Data to use
@[simp] theorem State.credMade_frame (s : State) :
    (s.credMade).pending = s.pending ∧ (s.credMade).now = s.now ∧ (s.credMade).draws = s.draws ∧
      (s.credMade).notices = s.notices ∧ (s.credMade).toBridge = s.toBridge ∧ (s.credMade).toBank = s.toBank ∧
      (s.credMade).pins = s.pins ∧ (s.credMade).sup = s.sup ∧ (s.credMade).grd = s.grd ∧ (s.credMade).line = s.line ∧
      (s.credMade).eng = s.eng ∧ (s.credMade).key = s.key ∧ (s.credMade).tal = s.tal ∧ (s.credMade).pol = s.pol ∧
      (s.credMade).gate = s.gate ∧ (s.credMade).wipe = s.wipe ∧ (s.credMade).stat = s.stat := by
  simp only [State.credMade]
  repeat' split
  all_goals first | rfl | (simp; done) | (simp_all; done)

@[simp] theorem State.credFailed_frame (s : State) :
    (s.credFailed).pending = s.pending ∧ (s.credFailed).now = s.now ∧ (s.credFailed).draws = s.draws ∧
      (s.credFailed).toBridge = s.toBridge ∧ (s.credFailed).toBank = s.toBank ∧ (s.credFailed).pins = s.pins ∧
      (s.credFailed).sup = s.sup ∧ (s.credFailed).grd = s.grd ∧ (s.credFailed).line = s.line ∧
      (s.credFailed).key = s.key ∧ (s.credFailed).tal = s.tal ∧ (s.credFailed).pol = s.pol ∧
      (s.credFailed).gate = s.gate ∧ (s.credFailed).wipe = s.wipe := by
  simp only [State.credFailed]
  repeat' split
  all_goals first | rfl | (simp; done) | (simp_all; done)

@[simp] theorem State.promote_frame (s : State) (p : PendingChange) :
    (s.promote p).pending = s.pending ∧ (s.promote p).now = s.now ∧ (s.promote p).draws = s.draws ∧
      (s.promote p).notices = s.notices ∧ (s.promote p).toBridge = s.toBridge ∧ (s.promote p).toBank = s.toBank ∧
      (s.promote p).pins = s.pins ∧ (s.promote p).sup = s.sup ∧ (s.promote p).grd = s.grd ∧
      (s.promote p).line = s.line ∧ (s.promote p).eng = s.eng ∧ (s.promote p).key = s.key ∧
      (s.promote p).tal = s.tal ∧ (s.promote p).pol = s.pol ∧ (s.promote p).gate = s.gate ∧
      (s.promote p).wipe = s.wipe ∧ (s.promote p).stat = s.stat := by
  simp only [State.promote]
  repeat' split
  all_goals first | rfl | (simp; done) | (simp_all; done)

@[simp] theorem State.discardPending_frame (s : State) :
    (s.discardPending).pending = s.pending ∧ (s.discardPending).now = s.now ∧ (s.discardPending).draws = s.draws ∧
      (s.discardPending).notices = s.notices ∧ (s.discardPending).toBridge = s.toBridge ∧
      (s.discardPending).toBank = s.toBank ∧ (s.discardPending).pins = s.pins ∧ (s.discardPending).sup = s.sup ∧
      (s.discardPending).grd = s.grd ∧ (s.discardPending).line = s.line ∧ (s.discardPending).eng = s.eng ∧
      (s.discardPending).key = s.key ∧ (s.discardPending).tal = s.tal ∧ (s.discardPending).pol = s.pol ∧
      (s.discardPending).gate = s.gate ∧ (s.discardPending).wipe = s.wipe ∧ (s.discardPending).stat = s.stat := by
  simp only [State.discardPending]
  repeat' split
  all_goals first | rfl | (simp; done) | (simp_all; done)

@[simp] theorem State.putMarks_frame (s : State) (marks : Vector FixedMark 64) (empties : Bool) :
    (s.putMarks marks empties).pending = s.pending ∧ (s.putMarks marks empties).now = s.now ∧
      (s.putMarks marks empties).draws = s.draws ∧ (s.putMarks marks empties).notices = s.notices ∧
      (s.putMarks marks empties).toBridge = s.toBridge ∧ (s.putMarks marks empties).toBank = s.toBank ∧
      (s.putMarks marks empties).nv = s.nv ∧ (s.putMarks marks empties).pins = s.pins ∧
      (s.putMarks marks empties).sup = s.sup ∧ (s.putMarks marks empties).grd = s.grd ∧
      (s.putMarks marks empties).line = s.line ∧ (s.putMarks marks empties).eng = s.eng ∧
      (s.putMarks marks empties).key = s.key ∧ (s.putMarks marks empties).cred = s.cred ∧
      (s.putMarks marks empties).tal = s.tal ∧ (s.putMarks marks empties).pol = s.pol ∧
      (s.putMarks marks empties).wipe = s.wipe ∧ (s.putMarks marks empties).stat = s.stat := by
  simp only [State.putMarks]
  repeat' split
  all_goals first | rfl | (simp; done) | (simp_all; done)

@[simp] theorem State.marksMade_frame (s : State) :
    (s.marksMade).pending = s.pending ∧ (s.marksMade).now = s.now ∧ (s.marksMade).draws = s.draws ∧
      (s.marksMade).notices = s.notices ∧ (s.marksMade).toBridge = s.toBridge ∧ (s.marksMade).toBank = s.toBank ∧
      (s.marksMade).pins = s.pins ∧ (s.marksMade).sup = s.sup ∧ (s.marksMade).grd = s.grd ∧
      (s.marksMade).line = s.line ∧ (s.marksMade).eng = s.eng ∧ (s.marksMade).key = s.key ∧
      (s.marksMade).cred = s.cred ∧ (s.marksMade).tal = s.tal ∧ (s.marksMade).pol = s.pol ∧
      (s.marksMade).wipe = s.wipe ∧ (s.marksMade).stat = s.stat := by
  simp only [State.marksMade]
  repeat' split
  all_goals first | rfl | (simp; done) | (simp_all; done)

@[simp] theorem State.marksFailed_frame (s : State) :
    (s.marksFailed).pending = s.pending ∧ (s.marksFailed).now = s.now ∧ (s.marksFailed).draws = s.draws ∧
      (s.marksFailed).toBridge = s.toBridge ∧ (s.marksFailed).toBank = s.toBank ∧ (s.marksFailed).nv = s.nv ∧
      (s.marksFailed).pins = s.pins ∧ (s.marksFailed).sup = s.sup ∧ (s.marksFailed).grd = s.grd ∧
      (s.marksFailed).line = s.line ∧ (s.marksFailed).key = s.key ∧ (s.marksFailed).cred = s.cred ∧
      (s.marksFailed).tal = s.tal ∧ (s.marksFailed).pol = s.pol ∧ (s.marksFailed).wipe = s.wipe := by
  simp only [State.marksFailed]
  repeat' split
  all_goals first | rfl | (simp; done) | (simp_all; done)

@[simp] theorem State.beginPm_frame (s : State) (j : PendingMarkJob) :
    (s.beginPm j).pending = s.pending ∧ (s.beginPm j).now = s.now ∧ (s.beginPm j).draws = s.draws ∧
      (s.beginPm j).notices = s.notices ∧ (s.beginPm j).toBridge = s.toBridge ∧ (s.beginPm j).toBank = s.toBank ∧
      (s.beginPm j).pins = s.pins ∧ (s.beginPm j).sup = s.sup ∧ (s.beginPm j).grd = s.grd ∧
      (s.beginPm j).line = s.line ∧ (s.beginPm j).eng = s.eng ∧ (s.beginPm j).key = s.key ∧
      (s.beginPm j).cred = s.cred ∧ (s.beginPm j).tal = s.tal ∧ (s.beginPm j).pol = s.pol ∧
      (s.beginPm j).wipe = s.wipe ∧ (s.beginPm j).stat = s.stat := by
  simp only [State.beginPm]
  repeat' split
  all_goals first | rfl | (simp; done) | (simp_all; done)

@[simp] theorem State.askPm_frame (s : State) (j : PendingMarkJob) :
    (s.askPm j).pending = s.pending ∧ (s.askPm j).now = s.now ∧ (s.askPm j).draws = s.draws ∧
      (s.askPm j).notices = s.notices ∧ (s.askPm j).toBridge = s.toBridge ∧ (s.askPm j).toBank = s.toBank ∧
      (s.askPm j).pins = s.pins ∧ (s.askPm j).sup = s.sup ∧ (s.askPm j).grd = s.grd ∧ (s.askPm j).line = s.line ∧
      (s.askPm j).eng = s.eng ∧ (s.askPm j).key = s.key ∧ (s.askPm j).cred = s.cred ∧ (s.askPm j).tal = s.tal ∧
      (s.askPm j).pol = s.pol ∧ (s.askPm j).wipe = s.wipe ∧ (s.askPm j).stat = s.stat := by
  simp only [State.askPm]
  repeat' split
  all_goals first | rfl | (simp; done) | (simp_all; done)

@[simp] theorem State.nextPm_frame (s : State) :
    (s.nextPm).pending = s.pending ∧ (s.nextPm).now = s.now ∧ (s.nextPm).draws = s.draws ∧
      (s.nextPm).notices = s.notices ∧ (s.nextPm).toBridge = s.toBridge ∧ (s.nextPm).toBank = s.toBank ∧
      (s.nextPm).pins = s.pins ∧ (s.nextPm).sup = s.sup ∧ (s.nextPm).grd = s.grd ∧ (s.nextPm).line = s.line ∧
      (s.nextPm).eng = s.eng ∧ (s.nextPm).key = s.key ∧ (s.nextPm).cred = s.cred ∧ (s.nextPm).tal = s.tal ∧
      (s.nextPm).pol = s.pol ∧ (s.nextPm).wipe = s.wipe ∧ (s.nextPm).stat = s.stat := by
  simp only [State.nextPm]
  repeat' split
  all_goals first | rfl | (simp; done) | (simp_all; done)

@[simp] theorem State.pmMade_frame (s : State) :
    (s.pmMade).pending = s.pending ∧ (s.pmMade).now = s.now ∧ (s.pmMade).draws = s.draws ∧
      (s.pmMade).notices = s.notices ∧ (s.pmMade).toBridge = s.toBridge ∧ (s.pmMade).toBank = s.toBank ∧
      (s.pmMade).pins = s.pins ∧ (s.pmMade).sup = s.sup ∧ (s.pmMade).grd = s.grd ∧ (s.pmMade).line = s.line ∧
      (s.pmMade).eng = s.eng ∧ (s.pmMade).key = s.key ∧ (s.pmMade).cred = s.cred ∧ (s.pmMade).tal = s.tal ∧
      (s.pmMade).pol = s.pol ∧ (s.pmMade).wipe = s.wipe ∧ (s.pmMade).stat = s.stat := by
  simp only [State.pmMade]
  repeat' split
  all_goals first | rfl | (simp; done) | (simp_all; done)

@[simp] theorem State.pmFailed_frame (s : State) :
    (s.pmFailed).pending = s.pending ∧ (s.pmFailed).now = s.now ∧ (s.pmFailed).draws = s.draws ∧
      (s.pmFailed).toBridge = s.toBridge ∧ (s.pmFailed).toBank = s.toBank ∧ (s.pmFailed).pins = s.pins ∧
      (s.pmFailed).sup = s.sup ∧ (s.pmFailed).grd = s.grd ∧ (s.pmFailed).line = s.line ∧ (s.pmFailed).key = s.key ∧
      (s.pmFailed).cred = s.cred ∧ (s.pmFailed).tal = s.tal ∧ (s.pmFailed).pol = s.pol ∧ (s.pmFailed).wipe = s.wipe := by
  simp only [State.pmFailed]
  repeat' split
  all_goals first | rfl | (simp; done) | (simp_all; done)

@[simp] theorem State.discardMark_frame (s : State) :
    (s.discardMark).pending = s.pending ∧ (s.discardMark).now = s.now ∧ (s.discardMark).draws = s.draws ∧
      (s.discardMark).notices = s.notices ∧ (s.discardMark).toBridge = s.toBridge ∧
      (s.discardMark).toBank = s.toBank ∧ (s.discardMark).pins = s.pins ∧ (s.discardMark).sup = s.sup ∧
      (s.discardMark).grd = s.grd ∧ (s.discardMark).line = s.line ∧ (s.discardMark).eng = s.eng ∧
      (s.discardMark).key = s.key ∧ (s.discardMark).cred = s.cred ∧ (s.discardMark).tal = s.tal ∧
      (s.discardMark).pol = s.pol ∧ (s.discardMark).wipe = s.wipe ∧ (s.discardMark).stat = s.stat := by
  simp only [State.discardMark]
  repeat' split
  all_goals first | rfl | (simp; done) | (simp_all; done)

@[simp] theorem State.askJournal_frame (s : State) (j : Journal) :
    (s.askJournal j).pending = s.pending ∧ (s.askJournal j).now = s.now ∧ (s.askJournal j).draws = s.draws ∧
      (s.askJournal j).notices = s.notices ∧ (s.askJournal j).toBridge = s.toBridge ∧
      (s.askJournal j).toBank = s.toBank ∧ (s.askJournal j).nv = s.nv ∧ (s.askJournal j).pins = s.pins ∧
      (s.askJournal j).sup = s.sup ∧ (s.askJournal j).grd = s.grd ∧ (s.askJournal j).line = s.line ∧
      (s.askJournal j).eng = s.eng ∧ (s.askJournal j).key = s.key ∧ (s.askJournal j).cred = s.cred ∧
      (s.askJournal j).tal = s.tal ∧ (s.askJournal j).pol = s.pol ∧ (s.askJournal j).gate = s.gate ∧
      (s.askJournal j).stat = s.stat := by
  simp only [State.askJournal]
  repeat' split
  all_goals first | rfl | (simp; done) | (simp_all; done)

@[simp] theorem State.takeOrder_frame (s : State) (cause : WipeCause) :
    (s.takeOrder cause).pending = s.pending ∧ (s.takeOrder cause).now = s.now ∧ (s.takeOrder cause).draws = s.draws ∧
      (s.takeOrder cause).notices = s.notices ∧ (s.takeOrder cause).toBridge = s.toBridge ∧
      (s.takeOrder cause).toBank = s.toBank ∧ (s.takeOrder cause).nv = s.nv ∧ (s.takeOrder cause).pins = s.pins ∧
      (s.takeOrder cause).sup = s.sup ∧ (s.takeOrder cause).grd = s.grd ∧ (s.takeOrder cause).line = s.line ∧
      (s.takeOrder cause).eng = s.eng ∧ (s.takeOrder cause).key = s.key ∧ (s.takeOrder cause).cred = s.cred ∧
      (s.takeOrder cause).tal = s.tal ∧ (s.takeOrder cause).pol = s.pol ∧ (s.takeOrder cause).gate = s.gate ∧
      (s.takeOrder cause).stat = s.stat := by
  simp only [State.takeOrder]
  repeat' split
  all_goals first | rfl | (simp; done) | (simp_all; done)

@[simp] theorem State.repeatJournal_frame (s : State) :
    (s.repeatJournal).pending = s.pending ∧ (s.repeatJournal).now = s.now ∧ (s.repeatJournal).draws = s.draws ∧
      (s.repeatJournal).notices = s.notices ∧ (s.repeatJournal).toBridge = s.toBridge ∧
      (s.repeatJournal).toBank = s.toBank ∧ (s.repeatJournal).nv = s.nv ∧ (s.repeatJournal).pins = s.pins ∧
      (s.repeatJournal).sup = s.sup ∧ (s.repeatJournal).grd = s.grd ∧ (s.repeatJournal).line = s.line ∧
      (s.repeatJournal).eng = s.eng ∧ (s.repeatJournal).key = s.key ∧ (s.repeatJournal).cred = s.cred ∧
      (s.repeatJournal).tal = s.tal ∧ (s.repeatJournal).pol = s.pol ∧ (s.repeatJournal).gate = s.gate ∧
      (s.repeatJournal).stat = s.stat := by
  simp only [State.repeatJournal]
  repeat' split
  all_goals first | rfl | (simp; done) | (simp_all; done)

@[simp] theorem State.passStep_frame (s : State) :
    (s.passStep).pending = s.pending ∧ (s.passStep).now = s.now ∧ (s.passStep).draws = s.draws ∧
      (s.passStep).notices = s.notices ∧ (s.passStep).toBridge = s.toBridge ∧ (s.passStep).toBank = s.toBank ∧
      (s.passStep).nv = s.nv ∧ (s.passStep).pins = s.pins ∧ (s.passStep).sup = s.sup ∧ (s.passStep).grd = s.grd ∧
      (s.passStep).line = s.line ∧ (s.passStep).eng = s.eng ∧ (s.passStep).key = s.key ∧ (s.passStep).cred = s.cred ∧
      (s.passStep).tal = s.tal ∧ (s.passStep).pol = s.pol ∧ (s.passStep).stat = s.stat := by
  simp only [State.passStep]
  repeat' split
  all_goals first | rfl | (simp; done) | (simp_all; done)

@[simp] theorem State.engineStep_frame (s : State) :
    (s.engineStep).pending = s.pending ∧ (s.engineStep).now = s.now ∧ (s.engineStep).draws = s.draws ∧
      (s.engineStep).notices = s.notices ∧ (s.engineStep).toBridge = s.toBridge ∧ (s.engineStep).toBank = s.toBank ∧
      (s.engineStep).nv = s.nv ∧ (s.engineStep).pins = s.pins ∧ (s.engineStep).sup = s.sup ∧
      (s.engineStep).grd = s.grd ∧ (s.engineStep).line = s.line ∧ (s.engineStep).eng = s.eng ∧
      (s.engineStep).key = s.key ∧ (s.engineStep).cred = s.cred ∧ (s.engineStep).tal = s.tal ∧
      (s.engineStep).pol = s.pol ∧ (s.engineStep).stat = s.stat := by
  simp only [State.engineStep]
  repeat' split
  all_goals first | rfl | (simp; done) | (simp_all; done)

@[simp] theorem State.reachDone_frame (s : State) :
    (s.reachDone).pending = s.pending ∧ (s.reachDone).now = s.now ∧ (s.reachDone).draws = s.draws ∧
      (s.reachDone).notices = s.notices ∧ (s.reachDone).toBridge = s.toBridge ∧ (s.reachDone).toBank = s.toBank ∧
      (s.reachDone).nv = s.nv ∧ (s.reachDone).pins = s.pins ∧ (s.reachDone).sup = s.sup ∧ (s.reachDone).grd = s.grd ∧
      (s.reachDone).line = s.line ∧ (s.reachDone).key = s.key ∧ (s.reachDone).cred = s.cred ∧
      (s.reachDone).tal = s.tal ∧ (s.reachDone).pol = s.pol ∧ (s.reachDone).stat = s.stat := by
  simp only [State.reachDone]
  repeat' split
  all_goals first | rfl | (simp; done) | (simp_all; done)

@[simp] theorem State.orderInForce_frame (s : State) :
    (s.orderInForce).pending = s.pending ∧ (s.orderInForce).now = s.now ∧ (s.orderInForce).draws = s.draws ∧
      (s.orderInForce).toBank = s.toBank ∧ (s.orderInForce).pins = s.pins ∧ (s.orderInForce).line = s.line ∧
      (s.orderInForce).pol = s.pol ∧ (s.orderInForce).stat = s.stat := by
  simp only [State.orderInForce]
  repeat' split
  all_goals first | rfl | (simp; done) | (simp_all; done)

@[simp] theorem State.journalMade_frame (s : State) :
    (s.journalMade).pending = s.pending ∧ (s.journalMade).now = s.now ∧ (s.journalMade).draws = s.draws ∧
      (s.journalMade).toBank = s.toBank ∧ (s.journalMade).pins = s.pins ∧ (s.journalMade).line = s.line ∧
      (s.journalMade).pol = s.pol ∧ (s.journalMade).stat = s.stat := by
  simp only [State.journalMade]
  repeat' split
  all_goals first | rfl | (simp; done) | (simp_all; done)

@[simp] theorem State.journalFailed_frame (s : State) (now : Bool) :
    (s.journalFailed now).pending = s.pending ∧ (s.journalFailed now).now = s.now ∧
      (s.journalFailed now).draws = s.draws ∧ (s.journalFailed now).toBridge = s.toBridge ∧
      (s.journalFailed now).toBank = s.toBank ∧ (s.journalFailed now).nv = s.nv ∧
      (s.journalFailed now).pins = s.pins ∧ (s.journalFailed now).sup = s.sup ∧ (s.journalFailed now).grd = s.grd ∧
      (s.journalFailed now).line = s.line ∧ (s.journalFailed now).key = s.key ∧ (s.journalFailed now).cred = s.cred ∧
      (s.journalFailed now).tal = s.tal ∧ (s.journalFailed now).pol = s.pol ∧ (s.journalFailed now).gate = s.gate := by
  simp only [State.journalFailed]
  repeat' split
  all_goals first | rfl | (simp; done) | (simp_all; done)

What the exercise asks
Find every line in the records that has the word "PendingMarkJob". Copy those lines.

Output
@[simp] theorem State.beginPm_frame (s : State) (j : PendingMarkJob) :
@[simp] theorem State.askPm_frame (s : State) (j : PendingMarkJob) :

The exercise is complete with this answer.